I've attached a sample resultset to this mail. It seems to work pretty
well and it's pretty fast. I have one issue I need help with concerning
the API though. At the moment my Hilbert field is a Sortable Integer,
and I do the following call to get the count for a specific cluster:
Query rangeQ = new TermRangeQuery("geo_hilbert", lowI, highI, true, true);
searcher.numDocs(rangeQ, docs);
But I'd like to further reduce the DocSet by the given longitude and
latitude bounds given in the geocluster arguments (swlat, swlng, nelat
and nelng) but only for the purposes of clustering, I don't just want to
have to add fq arguments for to the query as I want my non-geocluster
results (like facet counts and numFound) to not be affected by the
selected range. So how would I achieve the effect of filterqueries
(including the awesome caching) by manipulating either the rangeQ or
docs. And since the snippet above is called multiple times with
different rangeQ but the same (filtered) DocSet I guess manipulating
docs would be faster (I think).
Regards,
gwk
gwk wrote:
Hi Joe,
Thanks for the link, I'll check it out, I'm not sure it'll help in my
situation though since the clustering should happen at runtime due to
faceted browsing (unless I'm mistaken at what the preprocessing does).
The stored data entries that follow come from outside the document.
/-- A crossing has waited 64 cycles of its near clock: CDC_TIMEOUT, and CDC_LOG latches the first; a far domain
that the power manager has stopped, domain 12 on idle lanes and domain 16 are no timeouts. -/
def crossingWait (near far : Nat) (s : State) : State :=
  if !s.pwr.powered || !domainOn s near || !domainOn s far then s
  else
    let s := raiseEvent s 0x009 0x7F (at_ 8 near + far) 0
    if bit (getR s oCDC_LOG) 63 then s
    else putR s oCDC_LOG (mkWord [at_ 63 1, at_ 56 near, at_ 48 far, nt32 s])

def execCrossingWaitExpiry (near far : Nat) (s : State) : Out := .next (crossingWait near far s)

/-! ### The pattern flash: R434 to R440 -/

/-- A start is in the stage that MOD_STATUS.STAGE names. -/
def inStage (s : State) (n : Nat) : Bool :=
  s.pwr.powered && s.pwr.pwrGood && s.pwr.state != 3 && s.boot.zeroAt.isSome && s.boot.modState == 0
    && s.boot.stage == n

def setStage (s : State) (n : Nat) : State := { s with boot := { s.boot with stage := n } }

def liveEntries (j : List JournalSlot) : List Word := (j.filter (·.live)).map (·.entry)

/-- The journal of the copy in use; with the defaults copy A's, or B's where A's holds no live entry (R439). -/
def journalInUse (b : Boot) : List JournalSlot :=
  if b.patCopy = 0 then b.journalA
  else if b.patCopy = 1 then b.journalB
  else if liveEntries b.journalA = [] then b.journalB else b.journalA

def noteJournal (s : State) : State :=
  let j := journalInUse s.boot
  { s with boot := { s.boot with
      journalEntries := (liveEntries j).length, journalErr := j.any fun x => !x.live } }

def extendMeas (s : State) (i : Nat) (d : BitVec 384) : State :=
  { s with boot := { s.boot with
      meas := tset 0 s.boot.meas i (sha384Extend (tget 0 s.boot.meas i) d) } }

/-- The copy in use is known: its journal is read and measurement 1 extended (R437, R441). -/
def patternChosen (s : State) (d : BitVec 384) : State := setStage (extendMeas (noteJournal s) 1 d) 1

/-- A pattern copy has been read: A is tried first, then B, then the defaults of ROM (R437, R440). -/
def patternCopyRead (copy : Nat) (image : PatternImage) (journal : List (Word × Word)) (s : State) : State :=
  let want := if s.boot.aRes = 15 then 0 else 1
  if !inStage s 0 || copy != want then s
  else
    let res := patResult s.boot.serial image
    let b := if copy = 0 then { s.boot with aRes := res, journalA := readJournal journal }
      else { s.boot with bRes := res, journalB := readJournal journal }
    if res = 0 then
      patternChosen { s with boot := { b with store := some image, patCopy := copy } } (patDigest image)
    else if copy = 0 then { s with boot := b }
    else patternChosen { s with boot := { b with patDefaulted := true, patCopy := 2 } } Config.romDigest

def execPatternCopyRead (copy : Nat) (image : PatternImage) (journal : List (Word × Word)) (s : State) : Out :=
  .next (patternCopyRead copy image journal s)

/-- A journal with fewer than 256 free slots of its 4,096. -/
def needsCompaction (b : Boot) : Bool := decide (3840 < b.journalA.length) || decide (3840 < b.journalB.length)

/-- Both journals hold their live entries alone again. -/
def journalCompacted (s : State) : State :=
  if inStage s 1 && needsCompaction s.boot then
    { s with boot := { s.boot with
        journalA := s.boot.journalA.filter (·.live), journalB := s.boot.journalB.filter (·.live)
        journalFull := false } }
  else s

def execJournalCompactionDone (s : State) : Out := .next (journalCompacted s)

/-! ### Rails, the main reset and the straps: R415, R433, R441 -/

/-- The nominal voltage of a rail in mV (R415). -/
def railMv (rail : Nat) : Nat := nth 0 [800, 6000, 800, 720, 720, 720, 720, 720, 1050, 500, 1800, 3300] rail

/-- A voltage lies within ±3 % of a rail's. -/
def railHolds (rail mv : Nat) : Bool := decide (97 * railMv rail ≤ 100 * mv) && decide (100 * mv ≤ 103 * railMv rail)

/-- A rail has held within ±3 % for 100 µs: rails 1 to 11 come up in index order. -/
def railUp (rail mv : Nat) (s : State) : State :=
  if inStage s 1 && !needsCompaction s.boot && rail == s.pwr.railUpTo + 1 && decide (rail ≤ 11) && railHolds rail mv then
    { s with pwr := { s.pwr with rails := tset 0 s.pwr.rails rail mv, railUpTo := rail } }
  else s

def execRailUp (rail mv : Nat) (s : State) : Out := .next (railUp rail mv s)

/-- A journal entry of KIND 0 to 3 (R62, R438): a listed laser is not lit, and its lane starts on the spare. -/
def applyOpt (s : State) (e : Word) : State :=
  let n := fld e 59 54
  let k := 256 * n + fld e 53 46
  let serves := fld e 39 35
  let spare : Chan := { state := 2, lane := laneOfKey s (256 * n + 34 * (k % 256 / 34) + serves)
                        colour := fld e 45 40, serves := serves }
  match fld e 62 60 with
  | 0 => setChan s .tx k { state := 8, lane := 0x1FFF }
  | 1 => setChan s .tx k spare
  | 2 => setChan s .rx k { state := 8, lane := 0x1FFF }
  | 3 => setChan s .rx k spare
  | _ => s

/-- PLLs lock, the main reset is released with every main register at its reset value, the straps are sampled,
and the boot ROM starts; BOOT_SRC 2 tries no flash copy (R433). -/
def mainRelease (s : State) : State :=
  if !inStage s 1 || needsCompaction s.boot || s.pwr.railUpTo != 11 then s
  else
    let b := s.boot
    let s := noteJournal { s with
      regs := keepSticky s b.pinBl2
      boot := { b with strapBl2 := b.pinBl2, strapSelfHost := b.pinSelfHost, strapBootSrc := b.pinBootSrc
                       mainUp := true, stage := 2
                       fwState := if b.pinBootSrc = 2 then .failed else .booting
                       modState := if b.pinBootSrc = 2 then 2 else 0 } }
    let s := { s with
               opt := { s.opt with chill := [] }
               sw := { s.sw with reserve := rf s oDEEP_CFG 8 0 } }
    forEach (liveEntries (journalInUse s.boot)) s applyOpt

def execMainResetRelease (s : State) : Out := .next (mainRelease s)

/-! ### Firmware: R361, R433, R441 -/

/-- The flash copies the boot ROM tries, in order (R433). -/
def copyOrder (s : State) : List Nat :=
  match s.boot.strapBootSrc with
  | 1 => [1, 0]
  | 2 => []
  | _ => [0, 1]

/-- Firmware runs: measurement 0 extended, a trip reported, every LASER_EN set (R44, R362, R381, R441). -/
def bootFirmware (s : State) (i : FwImage) (copy : Nat) (st : FwState) : State :=
  let s := extendMeas s 0 (fwDigest i)
  let s := { s with boot := { s.boot with
             fwState := st, fwCopy := copy, fwSvn := fwSvnOf i, fwVersion := fwVersionOf i
             keySlot := (i.keySlot.getD 0).val
             modState := 0, stage := 3
             selfHostFallback := s.boot.strapSelfHost && s.boot.strapBootSrc == 2 } }
  let s := if s.boot.lastCause = 4 ∧ s.hlt.tripLatch then raiseEvent s 0x012 0x7F s.hlt.tripUnit 0 else s
  forEach (List.range 34) s fun s n => beginBringup (putR s (oENGINE n) (getR s (oENGINE n) ||| 1)) n

/-- What a flash copy holds: an image that FW_STAGE wrote there, else the one that the read gave (R363). -/
def flashImage (s : State) (copy : Nat) (i : FwImage) : FwImage :=
  ((s.boot.staged.find? fun e => e.1 == 2 * fwKind i + copy).map (·.2)).getD i

/-- A firmware copy has been read and checked; where neither is accepted firmware has FAILED. -/
def firmwareRead (s : State) (copy : Nat) (i : FwImage) : State :=
  if !inStage s 2 || s.boot.fwState != .booting || (copyOrder s)[s.boot.firmwareTried]? != some copy then s
  else if imageVerdict s 1 i = .accepted then bootFirmware s i copy .running
  else
    let n := s.boot.firmwareTried + 1
    let failed := n == (copyOrder s).length
    { s with boot := { s.boot with
        firmwareTried := n, fwState := if failed then .failed else .booting, modState := if failed then 2 else 0 } }


/-- A self-hosted driver copy has been read and checked; where neither is accepted the strap is set aside. -/
def selfHostRead (s : State) (copy : Nat) (i : FwImage) : State :=
  if !fwRuns s || !selfHosted s || (copyOrder s)[s.boot.selfHostTried]? != some copy then s
  else if imageVerdict s 2 i = .accepted then
    extendMeas { s with boot := { s.boot with selfHostTried := 2 } } 2 (fwDigest i)
  else
    let n := s.boot.selfHostTried + 1
    { s with boot := { s.boot with selfHostTried := n, selfHostFallback := n == (copyOrder s).length } }

def firmwareAccepted (copy : Nat) (image : FwImage) (s : State) : State :=
  let i := flashImage s copy image
  if fwKind image = 2 then selfHostRead s copy i else firmwareRead s copy i

def execFirmwareAccepted (copy : Nat) (image : FwImage) (s : State) : Out := .next (firmwareAccepted copy image s)

/-! ### FABRIC_POS: R18, R19 -/

/-- The lane that a channel carries follows the position (R40). -/
def relane (s : State) (k : Nat) (c : Chan) : Chan :=
  if c.lane = 0x1FFF then c
  else
    let x := k % 256 % 34
    let base := 256 * (k / 256) + 34 * (k % 256 / 34)
    { c with lane := if x < 32 then laneOfKey s k else if c.serves < 32 then laneOfKey s (base + c.serves) else c.lane }

/-- FABRIC_POS takes a value: lanes and spares follow it, and every POSITION received so far is compared anew: lanes
beyond it are in POSITION again (R19, R26, R84). -/
def putFabricPos (s : State) (v : Word) : State :=
  let s := writeReg s oFABRIC_POS v
  let lanes := tmap ({} : Lane) s.lnk.lanes fun _ x =>
    if x.state = 2 ∨ x.state = 3 then
      { x with state := 2, posSeen := false, lastPosSent := 0, quickAt := none, quickSpare := false }
    else x
  let s := { s with
    lnk := { links := tmap {} s.lnk.links fun _ k => { k with margin := none }, lanes := lanes }
    opt := { s.opt with
             lasers := tmap {} s.opt.lasers (relane s), drops := tmap {} s.opt.drops (relane s) } }
  forEach (upTo 2050) s fun s l => positionAdvance (refreshLink s l 9 false) l

/-- Firmware writes FABRIC_POS from the POSITION record, where the image has one (R441). -/
def putPosition (o : Option Word) (s : State) : State :=
  match o with
  | some w => putFabricPos s w
  | none => s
More on my progress though, I thought some more about using Hilbert
curve mapping and it seems really suited for what I want. I've just
added a Hilbert field to my schema (Trie Integer field) with latitude
and longitude at 15bits precision (didn't use 16 bits to avoid the
sign bit) so I have a 30 bit number in said field. Getting facet
counts for 0 to (2^30 - 1) should get me the entire map while getting
counts for 0 to (2^28 - 1), 2^28 to (2^29 - 1), 2^29 to (2^29 + 2^28 -
1) and (2^29 + 2^28) to (2^30 - 1) should give me counts for four
equal quadrants, all the way down to 0 to 3, 4 to 7, 8 to 11 ....
(2^30 - 4 to 2^30 - 1) and of course faceting on every separate term.
Of course since if you're zoomed in far enough to need such fine
grained clustering you'll be looking at a small portion of the map and
only a part of the whole range should be counted, but that should be
doable by calculating the Hilbert number for the lower and upper bounds.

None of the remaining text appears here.